Я вышел в сад. С открытой сцены доносился резкий дребезжащий голос клоуна.

Вдруг распахнулась боковая дверь, и из неё вышла танцовщица, которую я только что видел. Высокая шляпа и узкое кисейное платье изменило её, но всё же это была, несомненно, она.

Я пристально посмотрел на неё, она и не думала отворачиваться и даже, как мне показалось, улыбнулась мне.

Я машинально сделал несколько шагов к ней. И, глядя в упор, отрывисто сказал:

— Хотите ужинать?

Она приостановилась, быстро осмотрела меня смеющимся опытным взглядом и, сильно картавя, певучим голосом проговорила:

— С удовольствием, я устала, а вы положительно недурны и… comme il faut… в вашем лице что-то есть…

— Однако вы философ не хуже меня, — неловко улыбаясь, сказал я.

Она засмеялась и, продолжая грубо рассматривать моё лицо, говорила:

— Вот странно, глаза у вас такие серьёзные, точно вы учёный или правда философ, а как будто бы не похоже…

— Почему?

— А губы-то у вас какие!.. — захохотала она и взяла меня под руку.

Точно холодный ток пошёл по моему телу от этого прикосновения. Я торопливо, даже резко высвободил руку и, растерянно глядя по сторонам, сказал скороговоркой:

— Одну минуточку… подождите, я сейчас найду своего знакомого и скажу ему, чтобы он меня не ждал.

Не дожидаясь ответа, я круто повернул в сторону и пошёл в глубь сада.

Жёлтые блестящие листья кружились в воздухе и медленно ложились по дорожке; несколько гимназистов в высоких воротничках, с хлыстиками прохаживались по скучным пустым аллеям.

Я почти бегом повернул к выходу. Да, без преувеличения могу сказать — последняя точка была близка от меня! Но, увы, не последняя точка греха, а умоисступленья!

А что, если бы и в самом деле с ума сойти, только окончательно, и там, в безумии, перенестись в какой-нибудь райский сад, где нет «ни печали, ни воздыхания»?

Да нет, вот кому следовало бы сойти, всё переносит в трезвом уме!

Но всё же до последней точки дошёл я. Ещё бы! Ведь, можно сказать, разом рухнули мои последние надежды!

Никакой последней точки греха вовсе нет, потому что и греха вовсе нет — вздор всё! И мог бы пойти поужинать, и «десяток» бы повёл с собой. И убил бы, и изнасиловал бы, и оскорбление нанёс — всё можно, всё! И нет никакой точки, нигде нет, ни в чём нет. А коли нет, так и добра никакого не существует.

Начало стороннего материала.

-- ==== Sys2Proof/Tests/Slice0.lean ====
section
/-!
SUPPORT. Slice0.lean: ill-formed commands that the check refuses, one named theorem witness_<Statement> for each statement of
Obligations.lean with hypotheses (a state and operands that meet them together, clause by clause, at the boundaries of their ranges),
and small tests whose expected values are hand calculations from the tables of spec/.
-/
namespace Sys2Proof.Tests
open Sys2Proof Sys2Proof.Machine

set_option Elab.async false   -- one theorem at a time, to keep the compile's memory small

/-- The machine after reset with its module changed by `f`. -/
def at_ (f : Hw → Hw) : State := { State.reset with hw := f State.reset.hw }
/-- The module after a command. -/
def after (c : Instr) (s : State) : Hw :=
  match exec c s with
  | .next t => t.hw
  | _ => s.hw
/-- Stream 0 of tile 0 runs at 0x1000. -/
def running (f : Stream → Stream) : State := at_ (fun h => h.modStream 0 0 (fun x => f { x with st := .running, pc := 0x1000 }))
def xset (n v : Nat) (x : Stream) : Stream := x.setX n (BitVec.ofNat 64 v)

/-! ## Well-formed and ill-formed commands -/

/-- An acknowledgement with everything zero. -/
def pk0 : Pkt := Pkt.mk0 8 0 0 0

/-- Commands with operands in range. -/
theorem test_wellFormed1 : ∀ c ∈ (
  [.registerWrite 0 0 8 0, .readClear 0 0 8, .streamStart 0 0, .streamStartGranted 0 0, .tileStop 0, .streamInstruction 0 0,
    .csrCounterRead 0 0 0 0xC00, .fenceI 0 0, .mma 0 0 0 0 0 0, .mdrain 0 0 0 0 0 0, .cart 0 0 0 0 0, .talloc 0 0 0 0, .tallocGrant 0 0,
    .gfence 0 0 0, .gfenceComplete 0 0 0, .tstep 0 0 .run, .tnop 0 0 .run, .twaitConsume 0 0 0 0, .twaitPeek 0 0 0 0, .twaitRelease 0 0,
    .tsig 0 0 0 0, .tsigRemote 0 0 0 0 0, .tend 0 0, .tendRetire 0 0, .commandDispatch 0 0, .commandComplete 0 0 0,
    .remoteTokenSignal 0 0, .watchdogExpiry 0 0, .tokenWrite 0 0 0, .penLoad 0 0 0 32 0 0 32 0, .troughFill 0 0 15 0 32 0 0 32 0, .kStep 0 0 0,
    .slotDrain 0 0 0, .vmap 0 0 .run, .vred 0 0 .run, .vsoftmax 0 0 .run, .vlnorm 0 0 .run, .vrmsnorm 0 0 .run, .vgather 0 0 .run,
    .vscatter 0 0 .run, .vscatadd 0 0 .run, .vrandUniform 0 0 .run, .vrandNormal 0 0 .run, .vrandBernoulli 0 0 .run,
    .vmxpackPen 0 0 .run, .vmxpackChunk 0 0 .run, .vecRngSeedWrite 0 0 0, .cartPieceComplete 0 0 0, .granaryWindowAccess 0 0 8 none,
    .update 0 0 0 0 0 0, .tallyRestoreFree 0 0, .updateSheafStart 0, .updateOpenRecord 0 0, .updateWriteMoments 0 0,
    .updateWriteWeights 0 0, .updateCommit 0 0, .replGroupEnable 0 0 0, .replGroupDisable 0 0 0, .shardReadySend 0 0,
    .digestTableReceive 0 0 0 0 0 0] :
    List Instr), c.wf = true := by decide +kernel

/-- Commands with operands in range. -/
theorem test_wellFormed2 : ∀ c ∈ (
  [.refetchStart 0 0 0, .refetchServe 0 0 0 0 0, .refetchDeliver 0 0 0 0 [], .exchangeCloseGate 0, .xchgTimeout 0, .replRelease 0,
    .replAbort 0, .cellarRead 0 0 0 0, .cellarWrite 0 0 true [], .cellarFlush 0, .cellarFlushDone 0, .stackSelfRefreshEntry 0,
    .patrolScrubStep 31 4, .sramScrubStep 7 0 0 4, .thermSample 0 0 [none, none, none, none], .readShared 0 0 2, .readUnique 0 0 (.lr 0 8),
    .upgrade 0 0 (.store []), .writeBack 0 0, .evictClean 0 0, .transfer 0 0, .snoopWithoutAllocate (4 * 319) 0 2048 7 2, .writeInvalidate (1 + 4 * 79) 0 0 [],
    .noncachingAtomic (3 + 4 * (2 ^ 20 - 1)) 0 4 0 [], .snoop 0 0, .lineRelease 0 0, .flitReceive 39 511 true [], .retrainAttemptEnd 0 true 16 16,
    .bgCalibration 0 0 true, .calMaxExpiry 0 0, .send 0 0 0 pk0, .write 0 0 0 pk0, .readReq 0 0 0 pk0, .readResp 0 0 0 pk0,
    .fadd 0 0 0 pk0, .cas 0 0 0 pk0, .atomicResp 0 0 0 pk0, .rfence 0 0 0 pk0, .rfenceAcknowledge 0, .ack 0 0 0 pk0, .nak 0 0 0 pk0,
    .close 0 0 0 pk0, .lease 0 0 0 pk0, .reduce 0 0 0 pk0, .gather 0 0 0 pk0, .linkControlFrame 0 0 0 0 0, .linkControlSend 0 0,
    .blacklistExpiry 0, .lastPacketWrite 0, .linkDown 0 0, .linkUp 0 0, .linkHoldExpiry 0 0, .ackTimer 0, .retransmitTimeout 0,
    .rnrRetry 0, .sendWorkRequest 0, .writeWorkRequest 0, .readWorkRequest 0, .faddWorkRequest 0, .casWorkRequest 0] :
    List Instr), c.wf = true := by decide +kernel

/-- Commands with operands in range. -/
theorem test_wellFormed3 : ∀ c ∈ (
  [.rfenceWorkRequest 0, .recvWorkRequest 0, .collWorkRequest 0, .collectiveCombine 0 0 0 0 0, .completionWrite 0, .leaseEnable 0,
    .leaseLapse, .bellEntryIssue 0, .lateFiring 0, .bellEntryArm 0 0 0, .bellOffsetWrite 0, .bellStepTo 0, .slewDone, .ppsPulse,
    .holdoverEntry true, .ptpRx 0 0 (⟨false, false, [], []⟩), .ptpTx, .chuteEnable 0 0 0, .chuteDisable 0 0 0, .ringTailWrite 0 0,
    .batchStart 0, .sampleTake 0, .sampleDone 0 0 true, .sampleForward 0 0, .batchRelease 0, .droughtExpiry 0, .hopperFreedWrite 0 0,
    .mailboxGo 0 0, .commandAccept, .mailboxFree 0, .managementRequest 0 0 (List.replicate 64 0) [], .backgroundCommandDone 0, .idGet,
    .attest, .certGet, .ctxCreate, .ctxDestroy, .ctxStatus, .ctxHint, .winSet, .winRevoke, .winGet, .qCreate, .qDestroy, .qQuery,
    .qRestart, .qpCreate, .qpClose, .modelReg, .modelUnreg, .modelStatus, .modelClear, .bellArm, .bellDisarm, .opPref, .powerCap,
    .fallowEnter, .fallowExit 0, .obsSelect, .chronCtrlStop] :
    List Instr), c.wf = true := by decide +kernel

/-- Commands with operands in range. -/
theorem test_wellFormed4 : ∀ c ∈ (
  [.chronCtrlStart, .chronCtrlConfigure, .censusTake, .titheCtrl, .gaugeCtrl, .errRead, .errAck, .ckptExport, .stackOffline,
    .stackOnline true, .stackTestPatrol [] [], .stackTestMarch [] [], .stackRepair 0 true, .leaseSet, .leaseRenew, .resetModule,
    .resetHost, .resetFallow, .resetTile, .patchList, .patchInstall true, .patchErase true, .mbScope, .mgmtScope, .doorbellWrite 0 4 0 0,
    .stewardDecision, .swapOutBody 0, .swapOutFinalHeader 0, .swapComplete 0, .teardown 0, .opRequestUpdate,
    .powerCeilingRevision [] 0 0, .pointChangeSettle 0, .sagStretch 0 0, .sagRelease 0, .energyMeasure 0 [] [], .watchmanSample 0 (List.replicate 16 0),
    .watchmanSample 8 (List.replicate 8 0), .watchmanSample 14 [0],
    .graceExpiry, .autoRestart, .watchCrashClear 0, .errorRecordArrival 0, .clerkHandlerError 0 0 0, .chronicleWrite, .chronMark 0 0,
    .censusComplete, .gaugeSample 0 0, .powerOn, .mrstNAssert, .mrstNRelease, .bootClerkStart 0, .bootVerifyImages, .bootDiesUp 0 0 0 [],
    .bootHbm 0 [], .bootOptics, .bootReleaseHarts, .hostResetRelease, .hartStart 0, .flashProgram 0 0, .flashErase 0 0,
    .flashOpDone true] :
    List Instr), c.wf = true := by decide +kernel

/-- Commands with operands in range. -/
theorem test_wellFormed5 : ∀ c ∈ (
  [.unlockChallenge, .unlockToken [], .extestEntry, .holdupBankFull, .lampLatchOpen 0, .lampLatchClose 0 0 0 0, .lampWarmed 0,
    .lampCalibrated 0, .lampReady 0, .forwardedClockLockLoss 0, .extestExit, .fallowResetEnd 0 0 [], .pacingIntervalExpiry 0] :
    List Instr), c.wf = true := by decide +kernel

/-- Commands with one operand beyond the range of what it names. -/
theorem test_illFormed1 : ∀ c ∈ (
  [.registerWrite 64 0 8 0, .registerWrite 0 (2 ^ 48) 8 0, .registerWrite 0 0 3 0, .readClear 64 0 8, .readClear 0 (2 ^ 48) 8,
    .readClear 0 0 3, .streamStart 80 0, .streamStart 0 3, .streamStartGranted 80 0, .streamStartGranted 0 3, .tileStop 80,
    .streamInstruction 80 0, .streamInstruction 0 3, .csrCounterRead 80 0 0 0xC00, .csrCounterRead 0 3 0 0xC00,
    .csrCounterRead 0 0 32 0xC00, .csrCounterRead 0 0 0 (0xC02 + 1), .csrCounterRead 0 0 0 0xBFF, .fenceI 80 0, .fenceI 0 3,
    .mma 80 0 0 0 0 0, .mma 0 3 0 0 0 0, .mma 0 0 32 0 0 0, .mma 0 0 0 32 0 0, .mma 0 0 0 0 32 0, .mma 0 0 0 0 0 32,
    .mdrain 80 0 0 0 0 0, .mdrain 0 3 0 0 0 0, .mdrain 0 0 32 0 0 0, .mdrain 0 0 0 32 0 0, .mdrain 0 0 0 0 32 0, .mdrain 0 0 0 0 0 32,
    .cart 80 0 0 0 0, .cart 0 3 0 0 0, .cart 0 0 32 0 0, .cart 0 0 0 32 0, .cart 0 0 0 0 32, .talloc 80 0 0 0, .talloc 0 3 0 0,
    .talloc 0 0 32 0, .talloc 0 0 0 32, .tallocGrant 80 0, .tallocGrant 0 3, .gfence 80 0 0, .gfence 0 3 0, .gfence 0 0 32,
    .gfenceComplete 80 0 0, .gfenceComplete 0 3 0, .tstep 80 0 .run, .tstep 0 3 .run, .tstep 0 0 (.issue 32 0 0 0),
    .tstep 0 0 (.issue 0 32 0 0), .tstep 0 0 (.issue 0 0 32 0), .tstep 0 0 (.issue 0 0 0 32), .tnop 80 0 .run, .tnop 0 3 .run,
    .tnop 0 0 (.issue 32 0 0 0), .tnop 0 0 (.issue 0 32 0 0), .tnop 0 0 (.issue 0 0 32 0), .tnop 0 0 (.issue 0 0 0 32)] :
    List Instr), c.wf = false := by decide +kernel

/-- Commands with one operand beyond the range of what it names. -/
theorem test_illFormed2 : ∀ c ∈ (
  [.twaitConsume 80 0 0 0, .twaitConsume 0 3 0 0, .twaitConsume 0 0 32 0, .twaitConsume 0 0 0 32, .twaitPeek 80 0 0 0,
    .twaitPeek 0 3 0 0, .twaitPeek 0 0 32 0, .twaitPeek 0 0 0 32, .twaitRelease 80 0, .twaitRelease 0 3, .tsig 80 0 0 0, .tsig 0 3 0 0,
    .tsig 0 0 32 0, .tsig 0 0 0 32, .tsigRemote 80 0 0 0 0, .tsigRemote 0 3 0 0 0, .tsigRemote 0 0 32 0 0, .tsigRemote 0 0 0 32 0,
    .tsigRemote 0 0 0 0 32, .tend 80 0, .tend 0 3, .tendRetire 80 0, .tendRetire 0 3, .commandDispatch 80 0, .commandDispatch 0 3,
    .commandComplete 80 0 0, .commandComplete 0 3 0, .remoteTokenSignal 0 80, .watchdogExpiry 80 0, .watchdogExpiry 0 3,
    .tokenWrite 80 0 0, .tokenWrite 0 64 0, .penLoad 80 0 0 0 0 0 0 0, .penLoad 0 3 0 0 0 0 0 0, .penLoad 0 0 0 33 0 0 0 0, .penLoad 0 0 0 0 0 0 33 0,
    .troughFill 80 0 0 0 0 0 0 0 0, .troughFill 0 3 0 0 0 0 0 0 0,
    .troughFill 0 0 16 0 0 0 0 0 0, .troughFill 0 0 0 0 33 0 0 0 0, .troughFill 0 0 0 0 0 0 0 33 0, .kStep 80 0 0, .kStep 0 3 0, .kStep 0 0 1024,
    .slotDrain 80 0 0, .slotDrain 0 3 0, .slotDrain 0 0 1024, .vmap 80 0 .run, .vmap 0 3 .run, .vmap 0 0 (.issue 32 0 0 0),
    .vmap 0 0 (.issue 0 32 0 0), .vmap 0 0 (.issue 0 0 32 0), .vmap 0 0 (.issue 0 0 0 32), .vred 80 0 .run, .vred 0 3 .run,
    .vred 0 0 (.issue 32 0 0 0), .vred 0 0 (.issue 0 32 0 0), .vred 0 0 (.issue 0 0 32 0), .vred 0 0 (.issue 0 0 0 32),
    .vsoftmax 80 0 .run, .vsoftmax 0 3 .run, .vsoftmax 0 0 (.issue 32 0 0 0), .vsoftmax 0 0 (.issue 0 32 0 0)] :
    List Instr), c.wf = false := by decide +kernel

«Так неужели же я ещё жить буду? И куда идти теперь? Только не домой, только не домой», — с ужасом подумал я.

Господи, и опять будет тянуться время, тихо, час за часом, тоскливо и неизбежно. Заснуть бы, одервенеть бы как-нибудь, в истукана какого-нибудь превратиться.

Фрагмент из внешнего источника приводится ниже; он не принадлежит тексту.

-- ==== Sys2Proof/Decode.lean ====
section
/-! DEFINITION. The opcode table gives no row of this part any bits (every row's "fields" is empty and none has a
pattern), so no word spells a command. -/

namespace Sys2Proof

/-- The command a word spells by the table's bits: none, for the table has none. -/
def decodeTableWord (_nbits _w : Nat) : Option Instr := none

end Sys2Proof
end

Дребезжат пролётки, и каждый звук как игла вонзается в мозг.

«Ну что ж теперь? — и я даже остановился. — Но нельзя стоять! Надо идти, надо жить, надо мучиться, зачем-то надо, надо и надо!»

Я дошёл до какого-то бульвара, сел на первую попавшуюся скамейку и решил сидеть, покуда не прогонит сторож.

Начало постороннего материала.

-- ==== Sys2Proof/Machine/Layouts.lean ====
section
/-! DEFINITION. The reply bodies and notice records of section 11.4 (R175). -/

namespace Sys2Proof.Machine

/-- The kind code of a notice (section 11.4). -/
def NoticeBody.code : NoticeBody → Byte
  | .levelChanged .. => 0x01
  | .acknowledged .. => 0x02
  | .channelFault _ => 0x03
  | .channelRecovered _ => 0x04
  | .referenceLost => 0x05
  | .referenceRestored _ => 0x06
  | .freeRunning => 0x07
  | .selfCheckResult .. => 0x08
  | .settingsApplied => 0x09
  | .exposureSaturated _ => 0x0A
  | .captureFrozen _ => 0x0B
  | .captureMissed _ => 0x0C
  | .holdRevoked _ => 0x0D

/-- The subject of a notice: a slot, a channel, or none (R164, R173). -/
def NoticeBody.subject : NoticeBody → Byte
  | .levelChanged t .. => byte t.val
  | .exposureSaturated t => byte t.val
  | .channelFault c => byte c.val
  | .channelRecovered c => byte c.val
  | .acknowledged .. | .referenceLost | .referenceRestored _ | .freeRunning | .selfCheckResult .. | .settingsApplied
  | .captureFrozen _ | .captureMissed _ | .holdRevoked _ => 0xFF

/-- The detail of a notice, from offset 6 (section 11.4). -/
def NoticeBody.detailBytes : NoticeBody → List Byte
  | .levelChanged _ old new c r e => [byte old.val, byte new.val, byte (bits [c, r, e])]
  | .acknowledged src changed => [src.code, byte (bits changed.cells)]
  | .referenceRestored p => be16 p
  | .selfCheckResult pass refMean gndMean =>
    [if pass then Verdict.pass.code else Verdict.fail.code] ++ be16 refMean ++ be16 gndMean
  | .captureFrozen x | .captureMissed x | .holdRevoked x => [x.code, x.subject]
  | .channelFault _ | .channelRecovered _ | .referenceLost | .freeRunning | .settingsApplied
  | .exposureSaturated _ => []

/-- A notice record (section 11.4). -/
def Notice.bytes (n : Notice) : List Byte :=
  [n.body.code] ++ be32 n.epoch.toNat ++ [n.body.subject] ++ n.body.detailBytes

/-- READ TRACKER (R20, R175): P_s and the cycle number are those of the cycle in progress. -/
def trackerBody (s : State) : List Byte :=
  let ps := match s.scanner.cycle with
    | some c => c.ps
    | none => nominalPeriod s.time.fnom
  [s.tracker.state.code] ++ be16 (s.tracker.pGood.getD 0) ++ be16 ps ++ [byte s.tracker.goodRun, byte s.tracker.hold]
    ++ be32 s.scanner.cycleNumber.toNat ++ be32 s.cond.epochNumber.toNat

/-- The last valid pair, or its absent encoding (R173). -/
def validBytes : Option (Nat × Int) → List Byte
  | some (mq, i) => be16 mq ++ beInt i
  | none => be16 0xFFFF ++ be16 0

/-- READ CHANNEL (R38, R175). -/
def channelReplyBody (s : State) (i : Fin 16) : List Byte :=
  let r := s.cond.channels.get i
  [byte i.val, r.state.code, byte r.stuckRun, byte r.cleanRun] ++ be16 r.lastCq
    ++ [byte r.count, r.marksByte, byte s.cond.epochCycles]
    ++ be16 r.result.mq ++ beInt r.result.current ++ [byte r.result.k, r.result.flagsByte] ++ validBytes r.lastValid

/-- READ TRANSFORMER (R88, R171, R175). -/
def transformerReplyBody (s : State) (t : Fin 8) : List Byte :=
  let x := s.slots.get t
  [byte t.val, yesNo (s.isDefined t)] ++ beInt x.cur.ieff ++ [x.cur.flagsByte]
    ++ be16 x.thermal.target ++ be16 x.thermal.rise ++ be32 x.thermal.exposure
    ++ [byte x.grade.level.val, byte x.grade.prevC.val, byte x.grade.prevR.val, byte x.grade.prevE.val,
        byte x.grade.up, byte x.grade.down, x.signal.state.code, byte x.signal.flash.val, byte x.signal.acked.val]

/-- STATUS (R170, R175). -/
def statusBody (s : State) : List Byte :=
  [Config.familyCode, Config.revision, byte s.time.rate.toNat, fnomCode s.time.fnom, s.time.phase.code,
   s.tracker.state.code]
    ++ be32 s.scanner.cycleNumber.toNat ++ be32 s.cond.epochNumber.toNat
    ++ [byte (bits ((List.finRange 8).map s.isDefined))]
    ++ (List.finRange 8).map (fun t => byte (s.slots.get t).grade.level.val)
    ++ (List.finRange 8).map (fun t => (s.slots.get t).signal.state.code)
    ++ [yesNo s.hornRequest, yesNo s.ann.silenced, s.cond.selfCheck.code, s.cond.verdict.code]
    ++ be16 (bits ((List.finRange 16).map s.channelFaulty))
    ++ [s.capture.state.code, yesNo s.store.isSealed, byte s.notices.queue.length, yesNo s.notices.lost]

end Sys2Proof.Machine
end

Вот тебе и познание Добра и Зла! Мразь какая-то…

VIIМОЛИТВА

Должно быть, я заснул. По крайней мере, очнувшись, я увидал около себя сторожа, который смотрел на меня положительно с любовью и говорил:

— Ну, барин, теперь на службу пора.

Я встал и поплёлся «на службу». Поплёлся бессмысленно «жить».

Рано было. Часов, самое большее, семь. В церквах звонили.

«А что, — подумал я, — пойти в церковь, так, хоть для разнообразия».

Я вспомнил про святого, мощи и сразу решил пойти в тот монастырь. Ни за чем! — так просто пойти. Оказалось, что я был от монастыря совсем близко. По мере того, как я подходил, меня начинало разбирать любопытство: не случится ли там ещё со мной что-нибудь «необыкновенное». Говоря по правде, необыкновенного на этот раз ничего не случилось. Если не считать таким самое это хождение Антихриста «ко святым мощам».

Шла служба, народа было довольно много. Церковь имела совсем другой вид, чем вечером. Она, скорее, похожа была на ту, которую я «видел». Мне даже на минуточку показалось, что и в самом деле это та самая церковь. Я так был настроен, что в ту минуту ничему не удивился бы. Ну, та — и прекрасно!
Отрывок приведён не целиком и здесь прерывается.